Ghana urges AfCFTA implementation on shared production lines on the continent

The Ghanaian government on Thursday called for the implementation of the African Continental Free Trade Area (AfCFTA) on shared production lines to achieve sustainable intra-continental trade that inures to the benefit of African citizens.

   Ghana’s Trade, Agribusiness, and Industry Minister Elizabeth Ofosu-Adjare said during the fifth joint meeting of the Economic Community of West African States (ECOWAS) Ministers of Trade and Industry (ECOMOTI-5) in Accra, the Ghanaian capital, that the export baskets dominated by raw commodities destined for markets outside the continent would not bring the transformation envisaged under AfCFTA.

   Within the ECOWAS subregion, Ofosu-Adjare remarked that intra-regional trade in formal terms still hovers at roughly one tenth of its total trade because “we produce little that our neighbors buy and we buy little that our neighbors produce.”

   The clearest path to making the AfCFTA real, she said, is “for us to work together to develop regional value chains, particularly in textiles, apparel, and the automotive sector, where our complementarities are strongest.”

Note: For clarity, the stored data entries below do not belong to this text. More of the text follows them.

/-! ### `Block.counted` -/

@[simp] theorem Block.counted_regS (b : Block) :
    (b.counted).regS = b.regS := rfl
@[simp] theorem Block.counted_regW (b : Block) :
    (b.counted).regW = b.regW := rfl
@[simp] theorem Block.counted_rstate (b : Block) :
    (b.counted).rstate = b.rstate := rfl
@[simp] theorem Block.counted_cur (b : Block) :
    (b.counted).cur = b.cur := rfl
@[simp] theorem Block.counted_qs (b : Block) :
    (b.counted).qs = b.qs := rfl
@[simp] theorem Block.counted_mi (b : Block) :
    (b.counted).mi = b.mi := rfl
@[simp] theorem Block.counted_hck (b : Block) :
    (b.counted).hck = b.hck := rfl
@[simp] theorem Block.counted_ck (b : Block) :
    (b.counted).ck = b.ck := rfl
@[simp] theorem Block.counted_nreq (b : Block) :
    (b.counted).nreq = b.nreq := rfl
@[simp] theorem Block.counted_nout (b : Block) :
    (b.counted).nout = b.nout + 1 := rfl
@[simp] theorem Block.counted_sym (b : Block) :
    (b.counted).sym = b.sym := rfl
@[simp] theorem Block.counted_ax (b : Block) :
    (b.counted).ax = b.ax := rfl
@[simp] theorem Block.counted_ovf (b : Block) :
    (b.counted).ovf = b.ovf := rfl
@[simp] theorem Block.counted_status (b : Block) :
    (b.counted).status = b.status := rfl
@[simp] theorem Block.counted_cause (b : Block) :
    (b.counted).cause = b.cause := rfl
@[simp] theorem Block.counted_resBytes (b : Block) :
    (b.counted).resBytes = b.resBytes := rfl
@[simp] theorem Block.counted_resSamples (b : Block) :
    (b.counted).resSamples = b.resSamples := rfl

/-! ### `Block.loaded` -/

@[simp] theorem Block.loaded_regS (q : Byte) (c : BitVec 3) (m : BitVec 5) (seed : Word) (b : Block) :
    (b.loaded q c m seed).regS = b.regS := rfl
@[simp] theorem Block.loaded_regW (q : Byte) (c : BitVec 3) (m : BitVec 5) (seed : Word) (b : Block) :
    (b.loaded q c m seed).regW = b.regW := rfl
@[simp] theorem Block.loaded_rstate (q : Byte) (c : BitVec 3) (m : BitVec 5) (seed : Word) (b : Block) :
    (b.loaded q c m seed).rstate = seed := rfl
@[simp] theorem Block.loaded_cur (q : Byte) (c : BitVec 3) (m : BitVec 5) (seed : Word) (b : Block) :
    (b.loaded q c m seed).cur = 6 := rfl
@[simp] theorem Block.loaded_qs (q : Byte) (c : BitVec 3) (m : BitVec 5) (seed : Word) (b : Block) :
    (b.loaded q c m seed).qs = q := rfl
@[simp] theorem Block.loaded_mi (q : Byte) (c : BitVec 3) (m : BitVec 5) (seed : Word) (b : Block) :
    (b.loaded q c m seed).mi = m := rfl
@[simp] theorem Block.loaded_hck (q : Byte) (c : BitVec 3) (m : BitVec 5) (seed : Word) (b : Block) :
    (b.loaded q c m seed).hck = c := rfl
@[simp] theorem Block.loaded_ck (q : Byte) (c : BitVec 3) (m : BitVec 5) (seed : Word) (b : Block) :
    (b.loaded q c m seed).ck = b.ck := rfl
@[simp] theorem Block.loaded_nreq (q : Byte) (c : BitVec 3) (m : BitVec 5) (seed : Word) (b : Block) :
    (b.loaded q c m seed).nreq = b.nreq := rfl
@[simp] theorem Block.loaded_nout (q : Byte) (c : BitVec 3) (m : BitVec 5) (seed : Word) (b : Block) :
    (b.loaded q c m seed).nout = b.nout := rfl
@[simp] theorem Block.loaded_sym (q : Byte) (c : BitVec 3) (m : BitVec 5) (seed : Word) (b : Block) :
    (b.loaded q c m seed).sym = b.sym := rfl
@[simp] theorem Block.loaded_ax (q : Byte) (c : BitVec 3) (m : BitVec 5) (seed : Word) (b : Block) :
    (b.loaded q c m seed).ax = b.ax := rfl
@[simp] theorem Block.loaded_ovf (q : Byte) (c : BitVec 3) (m : BitVec 5) (seed : Word) (b : Block) :
    (b.loaded q c m seed).ovf = b.ovf := rfl
@[simp] theorem Block.loaded_status (q : Byte) (c : BitVec 3) (m : BitVec 5) (seed : Word) (b : Block) :
    (b.loaded q c m seed).status = b.status := rfl
@[simp] theorem Block.loaded_cause (q : Byte) (c : BitVec 3) (m : BitVec 5) (seed : Word) (b : Block) :
    (b.loaded q c m seed).cause = b.cause := rfl
@[simp] theorem Block.loaded_resBytes (q : Byte) (c : BitVec 3) (m : BitVec 5) (seed : Word) (b : Block) :
    (b.loaded q c m seed).resBytes = b.resBytes := rfl
@[simp] theorem Block.loaded_resSamples (q : Byte) (c : BitVec 3) (m : BitVec 5) (seed : Word) (b : Block) :
    (b.loaded q c m seed).resSamples = b.resSamples := rfl

/-! ### `Block.ckAdded` -/

@[simp] theorem Block.ckAdded_regS (sym : Int) (b : Block) :
    (b.ckAdded sym).regS = b.regS := rfl
@[simp] theorem Block.ckAdded_regW (sym : Int) (b : Block) :
    (b.ckAdded sym).regW = b.regW := rfl
@[simp] theorem Block.ckAdded_rstate (sym : Int) (b : Block) :
    (b.ckAdded sym).rstate = b.rstate := rfl
@[simp] theorem Block.ckAdded_cur (sym : Int) (b : Block) :
    (b.ckAdded sym).cur = b.cur := rfl
@[simp] theorem Block.ckAdded_qs (sym : Int) (b : Block) :
    (b.ckAdded sym).qs = b.qs := rfl
@[simp] theorem Block.ckAdded_mi (sym : Int) (b : Block) :
    (b.ckAdded sym).mi = b.mi := rfl
@[simp] theorem Block.ckAdded_hck (sym : Int) (b : Block) :
    (b.ckAdded sym).hck = b.hck := rfl
@[simp] theorem Block.ckAdded_ck (sym : Int) (b : Block) :
    (b.ckAdded sym).ck = checksumAdd b.ck sym := rfl
@[simp] theorem Block.ckAdded_nreq (sym : Int) (b : Block) :
    (b.ckAdded sym).nreq = b.nreq := rfl
@[simp] theorem Block.ckAdded_nout (sym : Int) (b : Block) :
    (b.ckAdded sym).nout = b.nout := rfl
@[simp] theorem Block.ckAdded_sym (sym : Int) (b : Block) :
    (b.ckAdded sym).sym = b.sym := rfl
@[simp] theorem Block.ckAdded_ax (sym : Int) (b : Block) :
    (b.ckAdded sym).ax = b.ax := rfl
@[simp] theorem Block.ckAdded_ovf (sym : Int) (b : Block) :
    (b.ckAdded sym).ovf = b.ovf := rfl
@[simp] theorem Block.ckAdded_status (sym : Int) (b : Block) :
    (b.ckAdded sym).status = b.status := rfl
@[simp] theorem Block.ckAdded_cause (sym : Int) (b : Block) :
    (b.ckAdded sym).cause = b.cause := rfl
@[simp] theorem Block.ckAdded_resBytes (sym : Int) (b : Block) :
    (b.ckAdded sym).resBytes = b.resBytes := rfl
@[simp] theorem Block.ckAdded_resSamples (sym : Int) (b : Block) :
    (b.ckAdded sym).resSamples = b.resSamples := rfl

/-! ### `Block.withAx` -/

@[simp] theorem Block.withAx_regS (i : Axis) (b : Block) :
    (b.withAx i).regS = b.regS := rfl
@[simp] theorem Block.withAx_regW (i : Axis) (b : Block) :
    (b.withAx i).regW = b.regW := rfl
@[simp] theorem Block.withAx_rstate (i : Axis) (b : Block) :
    (b.withAx i).rstate = b.rstate := rfl
@[simp] theorem Block.withAx_cur (i : Axis) (b : Block) :
    (b.withAx i).cur = b.cur := rfl
@[simp] theorem Block.withAx_qs (i : Axis) (b : Block) :
    (b.withAx i).qs = b.qs := rfl
@[simp] theorem Block.withAx_mi (i : Axis) (b : Block) :
    (b.withAx i).mi = b.mi := rfl
@[simp] theorem Block.withAx_hck (i : Axis) (b : Block) :
    (b.withAx i).hck = b.hck := rfl
@[simp] theorem Block.withAx_ck (i : Axis) (b : Block) :
    (b.withAx i).ck = b.ck := rfl
@[simp] theorem Block.withAx_nreq (i : Axis) (b : Block) :
    (b.withAx i).nreq = b.nreq := rfl
@[simp] theorem Block.withAx_nout (i : Axis) (b : Block) :
    (b.withAx i).nout = b.nout := rfl
@[simp] theorem Block.withAx_sym (i : Axis) (b : Block) :
    (b.withAx i).sym = b.sym := rfl
@[simp] theorem Block.withAx_ax (i : Axis) (b : Block) :
    (b.withAx i).ax = i.code := rfl
@[simp] theorem Block.withAx_ovf (i : Axis) (b : Block) :
    (b.withAx i).ovf = b.ovf := rfl
@[simp] theorem Block.withAx_status (i : Axis) (b : Block) :
    (b.withAx i).status = b.status := rfl
@[simp] theorem Block.withAx_cause (i : Axis) (b : Block) :
    (b.withAx i).cause = b.cause := rfl
@[simp] theorem Block.withAx_resBytes (i : Axis) (b : Block) :
    (b.withAx i).resBytes = b.resBytes := rfl
@[simp] theorem Block.withAx_resSamples (i : Axis) (b : Block) :
    (b.withAx i).resSamples = b.resSamples := rfl
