theorem pulledTo_cursor {s : State} {r k : Nat} (hk : k ≤ (unreadOf s).length)
    (h : s.blk.cur.toNat ≤ s.len.toNat) :
    ((s.mapBlk (Block.pulledTo r k)).blk.cur).toNat = s.blk.cur.toNat + k := by
  have := s.len.isLt
  rw [unreadOf_length] at hk
  simp only [mapBlk_blk, Block.pulledTo, BitVec.toNat_add, BitVec.toNat_ofNat]
  omega

theorem frame_withAx (i : Axis) (s : State) : DecodeFrame s (s.mapBlk (Block.withAx i)) := by
  constructor <;> first | rfl | exact id | exact fun h => ⟨le_rfl, h⟩ | exact fun _ _ _ => rfl

theorem frame_pulledTo {s : State} {r k : Nat} (hk : k ≤ (unreadOf s).length) :
    DecodeFrame s (s.mapBlk (Block.pulledTo r k)) := by
  constructor
  case cursor =>
    intro h
    rw [pulledTo_cursor hk h]
    rw [unreadOf_length] at hk
    omega
  all_goals first | rfl | exact id | exact fun h => ⟨le_rfl, h⟩ | exact fun _ _ _ => rfl

theorem frame_symbolStored (i : Axis) (sym : Int) (s : State) : DecodeFrame s (symbolStored i sym s) := by
  constructor <;> first | rfl | exact id | exact fun h => ⟨le_rfl, h⟩ | exact fun _ _ _ => rfl

theorem frame_applied (s : State) : DecodeFrame s (s.mapBlk Block.applied) := by
  constructor
  case ovf => intro h; simp [h]
  all_goals first | rfl | exact fun h => ⟨le_rfl, h⟩ | exact fun _ _ _ => rfl

/-- The state after `EMIT`. -/
def emitted (s : State) : State :=
  (memWriteOut s s.blk.nout.toNat s.blk.regW).mapBlk Block.counted

theorem nout_counted {s : State} (h : s.blk.nout.toNat < s.blk.nreq.toNat) :
    (s.blk.nout + 1).toNat = s.blk.nout.toNat + 1 := by
  have := s.blk.nreq.isLt
  rw [BitVec.toNat_add]
  simp
  omega

theorem frame_emitted {s : State} (h : s.blk.nout.toNat < s.blk.nreq.toNat) : DecodeFrame s (emitted s) := by
  constructor
  case count =>
    intro _
    have := nout_counted h
    simp only [emitted, mapBlk_blk, memWriteOut_blk, Block.counted_nout, this]
    omega
  case slots =>
    intro _ k hk
    change outSlot (memWriteOut s s.blk.nout.toNat s.blk.regW) k = outSlot s k
    exact outSlot_memWriteOut_other (by omega) s _
  all_goals first | rfl | exact id | exact fun h => ⟨le_rfl, h⟩

theorem decsym_frame_ok {s t : State} {x : Int} (h : decsym s = .ok x t) : DecodeFrame s t := by
  obtain ⟨_, _, _, r, left, _, rfl⟩ := decsym_ok h
  exact frame_pulledTo (Nat.sub_le _ _)

theorem decsym_frame_fail {s t : State} {c : Cause} (h : decsym s = .fail c t) : DecodeFrame s t := by
  obtain ⟨_, r, k, hk, rfl⟩ := decsym_fail h
  exact frame_pulledTo hk

theorem decodeSymbol_frame_ok {i : Axis} {s t : State} (h : decodeSymbol i s = .ok () t) :
    DecodeFrame s t := by
  obtain ⟨sym, s1, h1, _, rfl⟩ := decodeSymbol_ok h
  exact ((frame_withAx i s).trans (decsym_frame_ok h1)).trans (frame_symbolStored i sym s1)

theorem decodeSymbol_frame_fail {i : Axis} {s t : State} {c : Cause}
    (h : decodeSymbol i s = .fail c t) : DecodeFrame s t := by
  rcases decodeSymbol_fail h with h1 | ⟨_, sym, h1, _⟩
  · exact (frame_withAx i s).trans (decsym_frame_fail h1)
  · exact (frame_withAx i s).trans (decsym_frame_ok h1)

/-- The output counters, which a symbol does not touch. -/
theorem decodeSymbol_nout {i : Axis} {s t : State} (h : decodeSymbol i s = .ok () t) :
    t.blk.nout = s.blk.nout ∧ t.blk.regW = s.blk.regW ∧ t.out = s.out := by
  obtain ⟨sym, s1, h1, _, rfl⟩ := decodeSymbol_ok h
  obtain ⟨_, _, _, r, left, _, rfl⟩ := decsym_ok h1
  exact ⟨rfl, rfl, rfl⟩

/-! ### One triple -/

theorem decodeTriple_ok {s t : State} (h : decodeTriple s = .ok () t) :
    ∃ s1 s2, decodeSymbol .x s = .ok () s1 ∧ decodeSymbol .y s1 = .ok () s2 ∧
      decodeSymbol .z s2 = .ok () t := by
  obtain ⟨⟨⟩, s1, h1, h⟩ := andThen_ok h
  obtain ⟨⟨⟩, s2, h2, h3⟩ := andThen_ok h
  exact ⟨s1, s2, h1, h2, h3⟩

theorem decodeTriple_frame_ok {s t : State} (h : decodeTriple s = .ok () t) :
    DecodeFrame s t ∧ t.blk.nout = s.blk.nout := by
  obtain ⟨s1, s2, h1, h2, h3⟩ := decodeTriple_ok h
  exact ⟨((decodeSymbol_frame_ok h1).trans (decodeSymbol_frame_ok h2)).trans (decodeSymbol_frame_ok h3),
    ((decodeSymbol_nout h3).1.trans (decodeSymbol_nout h2).1).trans (decodeSymbol_nout h1).1⟩

theorem decodeTriple_frame_fail {s t : State} {c : Cause} (h : decodeTriple s = .fail c t) :
    DecodeFrame s t := by
  rcases andThen_fail h with h | ⟨⟨⟩, s1, h1, h⟩
  · exact decodeSymbol_frame_fail h
  · rcases andThen_fail h with h | ⟨⟨⟩, s2, h2, h⟩
    · exact (decodeSymbol_frame_ok h1).trans (decodeSymbol_frame_fail h)
    · exact ((decodeSymbol_frame_ok h1).trans (decodeSymbol_frame_ok h2)).trans (decodeSymbol_frame_fail h)

/-- A pass of the outer loop that does not fail: a triple, `APPLY`, and `EMIT` unless it is saturated. -/
theorem tripleStep_ok {s t : State} (h : tripleStep s = .ok () t) :
    ∃ s1, decodeTriple s = .ok () s1 ∧
      t = if saturated s1.blk.sym then s1.mapBlk Block.applied
        else emitted (s1.mapBlk Block.applied) := by
  obtain ⟨⟨⟩, s1, h1, h⟩ := andThen_ok h
  obtain ⟨sat, s2, h2, h⟩ := andThen_ok h
  cases h2
  refine ⟨s1, h1, ?_⟩
  split at h <;> rename_i hs
  · cases h; simp [hs]
  · cases h; simp [hs, emitted]

theorem tripleStep_fail {s t : State} {c : Cause} (h : tripleStep s = .fail c t) :
    decodeTriple s = .fail c t := by
  rcases andThen_fail h with h | ⟨⟨⟩, s1, h1, h⟩
  · exact h
  · rcases andThen_fail h with h | ⟨sat, s2, h2, h⟩
    · cases h
    · split at h <;> cases h

theorem tripleStep_frame_ok {s t : State} (hlt : s.blk.nout.toNat < s.blk.nreq.toNat)
    (h : tripleStep s = .ok () t) : DecodeFrame s t := by
  obtain ⟨s1, h1, rfl⟩ := tripleStep_ok h
  obtain ⟨f1, e1⟩ := decodeTriple_frame_ok h1
  split
  · exact f1.trans (frame_applied s1)
  · refine (f1.trans (frame_applied s1)).trans (frame_emitted ?_)
    simp only [mapBlk_blk, Block.applied_nout, Block.applied_nreq, e1, f1.nreq]
    exact hlt

/-! ### The loop -/

theorem tripleLoop_frame_ok {k : Nat} {s t : State} (hle : s.blk.nout.toNat ≤ s.blk.nreq.toNat)
    (h : tripleLoop k s = .ok () t) : DecodeFrame s t ∧ t.blk.nout = t.blk.nreq := by
  induction k generalizing s with
  | zero =>
    simp only [tripleLoop] at h
    split at h
    · cases h
    · cases h
      exact ⟨.refl _, BitVec.eq_of_toNat_eq (by omega)⟩
  | succ k ih =>
    simp only [tripleLoop] at h
    split at h
    · rename_i hlt
      obtain ⟨⟨⟩, s1, h1, h2⟩ := andThen_ok h
      have f := tripleStep_frame_ok hlt h1
      have hc := f.count hle
      obtain ⟨f2, e⟩ := ih (s := s1) (by rw [f.nreq]; exact hc.2) h2
      exact ⟨f.trans f2, e⟩
    · cases h
      exact ⟨.refl _, BitVec.eq_of_toNat_eq (by omega)⟩

theorem tripleLoop_frame_fail {k : Nat} {s t : State} {c : Cause}
    (hle : s.blk.nout.toNat ≤ s.blk.nreq.toNat) (h : tripleLoop k s = .fail c t) : DecodeFrame s t := by
  induction k generalizing s with
  | zero =>
    simp only [tripleLoop] at h
    split at h <;> cases h
  | succ k ih =>
    simp only [tripleLoop] at h
    split at h
    · rename_i hlt
      rcases andThen_fail h with h1 | ⟨⟨⟩, s1, h1, h2⟩
      · exact decodeTriple_frame_fail (tripleStep_fail h1)
      · have f := tripleStep_frame_ok hlt h1
        have hc := f.count hle
        exact f.trans (ih (s := s1) (by rw [f.nreq]; exact hc.2) h2)
    · cases h

/-! ### The fuel suffices -/

theorem decsym_bound {s t : State} {x : Int} (h : decsym s = .ok x t) : decodeBound t < decodeBound s := by
  obtain ⟨hm, rfl, hne, r, left, href, rfl⟩ := decsym_ok h
  have hlt := symbolUpdate_lt hm hne
  have h32 := s.blk.rstate.isLt
  have hr := refill_lt (by omega) href
  have hle := refill_length href
  obtain ⟨_, hsame, _⟩ := refill_spec href
  have hu := unreadOf_length s
  have hlen := s.len.isLt
  have hr' : (BitVec.ofNat 32 r).toNat = r := by simp; omega
  have hcur : left.length < (unreadOf s).length →
      ((s.mapBlk (Block.pulledTo r ((unreadOf s).length - left.length))).blk.cur).toNat =
        s.blk.cur.toNat + ((unreadOf s).length - left.length) := by
    intro hl
    exact pulledTo_cursor (Nat.sub_le _ _) (by omega)
  have hrs : ((s.mapBlk (Block.pulledTo r ((unreadOf s).length - left.length))).blk.rstate).toNat = r := hr'
  unfold decodeBound
  rw [hrs]
  simp only [mapBlk_len]
  rcases lt_or_eq_of_le hle with hl | he
  · rw [hcur hl]
    omega
  · have : r = symbolUpdate s.params (modelOf s) s.blk.rstate.toNat (symbolUnder s) := (hsame he).1
    have hc0 : (s.mapBlk (Block.pulledTo r ((unreadOf s).length - left.length))).blk.cur = s.blk.cur := by
      simp [Block.pulledTo, he]
    rw [hc0]
    omega

theorem decodeSymbol_bound {i : Axis} {s t : State} (h : decodeSymbol i s = .ok () t) :
    decodeBound t < decodeBound s := by
  obtain ⟨sym, s1, h1, _, rfl⟩ := decodeSymbol_ok h
  exact (decsym_bound h1 : decodeBound s1 < decodeBound (s.mapBlk (Block.withAx i)))

theorem tripleStep_bound {s t : State} (h : tripleStep s = .ok () t) : decodeBound t < decodeBound s := by
  obtain ⟨s1, h1, rfl⟩ := tripleStep_ok h
  obtain ⟨a, b, ha, hb, hc⟩ := decodeTriple_ok h1
  have h := (decodeSymbol_bound hc).trans ((decodeSymbol_bound hb).trans (decodeSymbol_bound ha))
  split <;> exact h

theorem decodeSymbol_no_fault {i : Axis} {s : State} (hm : s.blk.mi.toNat < 16) (f : Fault) :
    decodeSymbol i s ≠ .fault f :=
  fun h => decsym_no_fault (s := s.mapBlk (Block.withAx i)) hm f (decodeSymbol_fault h)

theorem tripleStep_no_fault {s : State} (hm : s.blk.mi.toNat < 16) (f : Fault) :
    tripleStep s ≠ .fault f := by
  intro h
  rcases andThen_fault h with h | ⟨⟨⟩, s1, h1, h⟩
  · rcases andThen_fault h with h | ⟨⟨⟩, a, ha, h⟩
    · exact decodeSymbol_no_fault hm f h
    · have fa := decodeSymbol_frame_ok ha
      rcases andThen_fault h with h | ⟨⟨⟩, b, hb, h⟩
      · exact decodeSymbol_no_fault (by rw [fa.mi]; exact hm) f h
      · have fb := fa.trans (decodeSymbol_frame_ok hb)
        exact decodeSymbol_no_fault (by rw [fb.mi]; exact hm) f h
  · rcases andThen_fault h with h | ⟨sat, s2, h2, h⟩
    · cases h
    · split at h <;> cases h

/-- With fuel above `decodeBound` the loop ends (R97). -/
theorem tripleLoop_no_fault {k : Nat} {s : State} (hm : s.blk.mi.toNat < 16) (hk : decodeBound s < k)
    (f : Fault) : tripleLoop k s ≠ .fault f := by
  induction k generalizing s with
  | zero => omega
  | succ k ih =>
    intro h
    simp only [tripleLoop] at h
    split at h
    · rename_i hlt
      rcases andThen_fault h with h | ⟨⟨⟩, s1, h1, h⟩
      · exact tripleStep_no_fault hm f h
      · have fr := tripleStep_frame_ok hlt h1
        have hb := tripleStep_bound h1
        exact ih (s := s1) (by rw [fr.mi]; exact hm) (by omega) h
    · cases h

/-! ### Header and command -/

/-- What `HDR` does (R113). -/
theorem hdr_eq (s : State) :
    hdr s =
      if s.len.toNat < 6 then .fail .truncHdr s
      else
        if 16 ≤ (headerModel (inByte s 1)).toNat then
          .fail .badModel (s.mapBlk (Block.loaded (inByte s 0) (headerChecksum (inByte s 1))
            (headerModel (inByte s 1)) (headerSeed s)))
        else
          .ok () (s.mapBlk (Block.loaded (inByte s 0) (headerChecksum (inByte s 1))
            (headerModel (inByte s 1)) (headerSeed s))) := rfl

theorem hdr_ok {s t : State} (h : hdr s = .ok () t) :
    6 ≤ s.len.toNat ∧ (headerModel (inByte s 1)).toNat < 16 ∧
      t = s.mapBlk (Block.loaded (inByte s 0) (headerChecksum (inByte s 1))
        (headerModel (inByte s 1)) (headerSeed s)) := by
  rw [hdr_eq] at h
  split at h
  · cases h
  · split at h
    · cases h
    · cases h
      exact ⟨by omega, by omega, rfl⟩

   In that regard, she said cotton grown in one country must be spun in another, finished in a third, and sold across the continent, while the rules of origin adopted reward precisely that kind of collaboration.

   “Our positions must incentivize manufacturing on this continent, deepen the use of regional inputs, and make it genuinely worthwhile to produce together rather than to import from outside,” Ofosu-Adjare urged.

   She added, “An AfCFTA built on shared production lines, not relabeled imports, is an AfCFTA that will endure.”

   The minister pledged Ghana’s readiness to co-invest, co-produce, and co-open markets for regionally made goods, urging all ECOWAS member states to adopt the same spirit of partnership and urgency.

   Kalilou Sylla, commissioner for Economic Affairs and Agriculture of the ECOWAS Commission, said that the member states have created a solid base for cooperation through trade agreements, a common tariff, free movement rules, and the West African Common Industrial Policy.  

  “The true measure of integration is how effectively we convert these commitments into tangible benefits for citizens, businesses, women traders, and young entrepreneurs across our region,” Sylla added.